Pre-eclampsia was defined according to the International Society for the Study of Hypertension in Pregnancy [17] Participants were diagnosed with pre-eclampsia when they presented with new onset of hypertension (>140 mmHg systolic (SBP) and or >90 mmHg diastolic (DBP) blood pressure) after 20 weeks gestation with proteinuria (spot urine protein/creatinine >30 mg/ mmol, or >300 mg/day or 2 + on dipstick testing) or other maternal organ dysfunction: renal insufficiency (creatinine >90 umol/L; 1.02 mg/dL); liver involvement (elevated transaminases – at least twice upper limit of normal ± right upper quadrant or epigastric abdominal pain), neurological complications (altered mental status, blindness, stroke, hyperreflexia, severe headaches, and persistent visual scotomata), haematological complications (thrombocytopenia – platelet count below 150,000/dL, disseminated intravascular coagulation or haemolysis) and uteroplacental dysfunction (foetal growth restriction, abruptio placentae or intrauterine foetal death). Participants were diagnosed with severe pre-eclampsia when they presented with SBP >160 mmHg or DBP >110 mmHg with or without systemic organ involvement. Participants were diagnosed with eclampsia when they presented with SBP >140 mmHg or DBP >90 mmHg after 20 weeks gestation accompanied by convulsions.
Trained nurses measured height, weight, waist circumference (WC), SBP and DBP to standardized procedures. Blood pressure was measured according to the American Heart Association guidelines, with the patient’s elbow flexed at the heart level. The average of the two measurements with a standard mercury sphygmomanometer taken at intervals ≥ 2 minutes after the participants had been sitting for at least 30 minutes was used [18].
Venous blood was collected from the cubital fossa between 7:00 and 9:00 a.m. into ethylenediaminetetraacetic acid (EDTA) and sodium fluoride (NaF) vacutainers. The samples were processed and assayed immediately to measure the full blood count (FBC), Urea and electrolytes (U&E), the concentrations of high-density cholesterol (HDL), total cholesterol, triglycerides, low-density lipoprotein (LDL), oxidised low-density lipoprotein (oxLDL), C–peptide, and glucose. Laboratory data were obtained using calibrated and standard routine procedures and specific protocols of the manufacturers’ such as CyFlowR Counter (Partec GmH, Munster, Germany), Hydrasys system, Serbia, Evry, France), spectrophotomer Hospital Diagnostics (Florence, Italy), kits of Biome’rieux (Marcy l’Etoile, France) and Mercodia AB (Silveniusgatan 8 A, SE754, Uppsala, Sweden, and a caloric Sensor Hach DR/2010 spectophotomer (HACH, USA). TSH was measured by enzyme-linked immunosorbent assay method purchased from DIALAB GmbH IZ-NOE Sued Company, Hondastrasse, Objekt M55, A- 2351 wr, Neudorf, Austria.

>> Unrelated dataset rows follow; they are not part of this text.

-- ==== Sys2Proof/Machine/Crypt.lean ====
section
/-! DEFINITION. Stored and wire forms: the line code, encryption and tag of a memory line (R224 to R228), the Sirri header (R276) and a
sealed packet (R277, R436). The machine itself keeps plain data (log entry 26); these say what DRAM and the wire hold for it. -/

namespace Sys2Proof.Machine

open Sys2Proof

/-! ## The line code (R225) -/

/-- The product in GF(2^16) with field polynomial x^16 + x^12 + x^3 + x + 1, over `n` bits of the first factor. -/
def gfMul : Nat → Nat → Nat → Nat
  | 0, _, _ => 0
  | n + 1, a, b =>
    let r := gfMul n (a / 2) (let d := 2 * b
      if d < 65536 then d else Nat.xor d 0x1100B)
    if a % 2 = 1 then Nat.xor b r else r

/-- Coefficients of the generator (x − 1)(x − α)(x − α²): x², x and 1, with α = 2. -/
def genPoly : Nat × Nat × Nat := (7, 14, 8)

/-- One step of the division by the generator: the remainder (x², x, 1) after one more symbol. -/
def codeStep (r : Nat × Nat × Nat) (m : Nat) : Nat × Nat × Nat :=
  let q := Nat.xor r.1 m
  (Nat.xor r.2.1 (gfMul 16 genPoly.1 q), Nat.xor r.2.2 (gfMul 16 genPoly.2.1 q), gfMul 16 genPoly.2.2 q)

/-- The message symbols m0 to m33 of a stored line and its tag. -/
def codeSymbols (data : List Byte) (tag : Nat) : List Nat :=
  (List.range 32).map (fun i => leNat (slice data (2 * i) 2)) ++ [tag % 65536, tag / 65536 % 65536]

/-- CHECK (R224, R225). -/
def lineCheck (data : List Byte) (tag : Nat) : Nat :=
  let r := (codeSymbols data tag).foldl codeStep (0, 0, 0)
  r.1 * 2 ^ 32 + r.2.1 * 2 ^ 16 + r.2.2

/-! ## Stored lines (R224, R226 to R228) -/

/-- A key that exists: handle 0 stands for none (R418). -/
def liveKey (h : Nat) : Option Nat := if h = 0 then none else some h

/-- Handle of the keys of an owner: a ward's, the module's, the shared tag key's; none for unowned memory or destroyed keys. -/
def State.ownerKeys (s : State) (owner : Nat) : Option Nat :=
  if owner < 8 then liveKey (mget {} s.sec.wards owner).keys
  else if owner = 8 then liveKey s.sec.moduleKeys
  else if owner = 9 then (liveKey s.sec.moduleKeys).map (· + 2 ^ 64)
  else none

/-- What DRAM holds of a line: its data, encrypted but for the shared window's, and TAG and CHECK. -/
structure StoredLine where
  data : List Byte
  tag : Nat
  check : Nat
deriving DecidableEq, Repr

/-- The stored form of a poisoned line (R231): zero data, zero TAG and the check of that content with the poison pattern. -/
def poisonForm : StoredLine := { data := zeros 64, tag := 0, check := Nat.xor (lineCheck (zeros 64) 0) 0x5A5A5A5A5A5A }

/-- The stored form of a line of plain data under an owner's keys, by line number (R224 to R228). -/
def sealLine (keys owner line : Nat) (plain : List Byte) : StoredLine :=
  let data := if owner = 9 then plain else xtsEncrypt (padTo 64 (Config.keyBytes keys 0)) (line * 64) plain
  let tag := leNat ((cmac (padTo 32 (Config.keyBytes keys 1)) (data ++ leBytes 8 (line * 64))).take 4)
  { data := data, tag := tag, check := lineCheck data tag }

/-- The stored form of a home line, by line number; none in unowned memory and in a region that is not SET. -/
def State.storedLine (s : State) (line : Nat) : Option StoredLine :=
  let owner := s.owner (line * 64)
  if (s.region (regionKey (line * 64))).st ≠ 2 then none
  else (s.ownerKeys owner).map (fun k =>
    if s.mark line = .poison then poisonForm else sealLine k owner line (s.dramLine line))

/-- The mark by which the decoder knows a poisoned line, before any correction (R231). -/
def StoredLine.poisoned (x : StoredLine) : Bool := x = poisonForm

/-! ## The Sirri header (R276) and sealed packets (R277, R436) -/

/-- A word, most significant byte first. -/
def be32 (v : Nat) : List Byte := (leBytes 4 (v % 2 ^ 32)).reverse

/-- The 48 bytes of a packet's header. -/
def headerBytes (p : Packet) : List Byte :=
  let bit (b : Bool) (i : Nat) : Nat := b2n b * 2 ^ i
  [p.ver % 16 * 2 ^ 28 + p.typ % 16 * 2 ^ 24 + bit p.last 23 + bit p.slow 22 + bit p.ece 21 + bit p.enc 20 + bit p.coll 19 + p.payload.length,
    p.srcDev % 65536 * 65536 + p.dstDev % 65536, p.dstQueue % 2 ^ 20 * 4096, p.srcQueue % 2 ^ 20 * 4096, p.msgId,
    p.pktIndex % 2 ^ 20 * 4096 + p.xmit % 16 * 256 + p.ctrlOp % 256, p.regionKey, p.accessKey,
    p.keyId % 65536 * 65536 + p.offset / 2 ^ 32 % 65536, p.offset, p.msgLen, p.status % 256 * 2 ^ 24 + p.collId % 65536 * 256].flatMap be32

/-- The 96-bit IV of a sealed packet (R436), most significant byte first. -/
def packetIv (p : Packet) : List Byte :=
  (leBytes 12 ((((p.srcDev % 2 ^ 16 * 2 ^ 4 + p.typ % 16) * 2 ^ 4 + p.xmit % 16) * 2 ^ 32 + p.msgId % 2 ^ 32) * 2 ^ 40 +
    p.pktIndex % 2 ^ 20 * 2 ^ 20)).reverse

/-- Header, payload and tag of a packet as they leave a port: with ENC = 1 sealed under the link key, the header being the additional
data. -/
def wireBytes (key : List Byte) (p : Packet) : List Byte :=
  if p.enc then
    let c := gcmSeal key (packetIv p) (headerBytes p) p.payload
    headerBytes p ++ c.1 ++ c.2
  else headerBytes p ++ p.payload

/-! ## The UDP datagram (R275) -/

/-- Sum of the 16-bit words of some bytes, most significant byte first. -/
def sum16 : List Byte → Nat
  | [] => 0
  | [a] => a.toNat * 256
  | a :: b :: l => a.toNat * 256 + b.toNat + sum16 l

/-- The Internet checksum of a sum of words: its end-around-carry sum's complement, all ones for zero. -/
def onesSum (n : Nat) : Nat :=
  let fold (x : Nat) : Nat := x % 65536 + x / 65536
  let r := 65535 - fold (fold (fold n))
  if r = 0 then 65535 else r

/-- The UDP datagram of a packet: ports, length, the checksum over the pseudo-header, the header and the data, and the data. -/
def udpBytes (ip : IpHead) (data : List Byte) : List Byte :=
  let n := 8 + data.length
  let pseudo := if ip.v6 then beBytes 16 ip.src ++ beBytes 16 ip.dst ++ beBytes 4 n ++ beBytes 4 17
    else beBytes 4 ip.src ++ beBytes 4 ip.dst ++ beBytes 2 17 ++ beBytes 2 n
  let head := beBytes 2 ip.srcPort ++ beBytes 2 ip.dstPort ++ beBytes 2 n
  head ++ beBytes 2 (onesSum (sum16 (pseudo ++ head ++ [0, 0] ++ data))) ++ data

end Sys2Proof.Machine
end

NO was measured using Cayman kits (Cayman Chemical Company Ann Arbot, MI). Urinary iodine concentration was measured using the Sandell-Kolthof method.
Variables studied as possible predictors of preeclampsia included morphological markers such as waist circumference (WC) and hip circumference (HC) for metabolic syndrome (MS), systolic and diastolic blood pressure, while laboratory data were circulating markers or biomarkers associated with metabolic syndrome which included: triglycerides, total cholesterol, HDL, LDL, glucose, and uric acid; NO for endothelial dysfunction; Vitamin C for exogenous anti-oxidants; Lymphocytes percent, serum ferritin, anti-Helicobacter pylori IgG, GGT and CRP for inflammation, infections, and cytokines; Selenium deficiency a key trace element in nutrition and oxLDL for oxidative stress imbalance and atherosclerosis; Cortisol for distress hormone; UIC and TSH for iodine nutrition and thyroid hormones.

2.4. Statistical Analysis

Proportions of categorical variables were compared using the chi-square test, while means of continuous variables were compared using Student’s t-test or ANOVA. The Kruskal-The Wallis test was used to compare the medians of non-normally distributed data. A p-value of < 0.05 was considered statistically significant. Logistic regression was carried out to identify the biomarkers that can act as independent predictors of preeclampsia in the study population. The diagnostic performance of these biomarkers at discriminating preeclamptic participants and normotensive controls was tested using the receiver operating characteristic curve (ROC). The areas under the curve (AUC) with the corresponding 95% confidence intervals, the Standard error, and the sensitivity and specificity at the optimal cut-off values of the candidate diagnostic biomarkers were calculated. These optimal cut-offs were derived using the Youden index method. All analyses were performed using the Statistical Package for Social Sciences (SPSS) for Windows version 23.0 (SPSS Inc) Chicago, IL, USA.

3. Results

3.1. General Characteristics

The median (IQR) age was 33 (29 – 37.5) years for cases and 33.5 (33.5 – 37) years for controls, p = 0.135. The median (IQR) gestational age (weeks of amenorrhea) at recruitment and sample collection was 32 (24 – 37.5) for cases and 39 (38 – 39) for controls, p <0.001.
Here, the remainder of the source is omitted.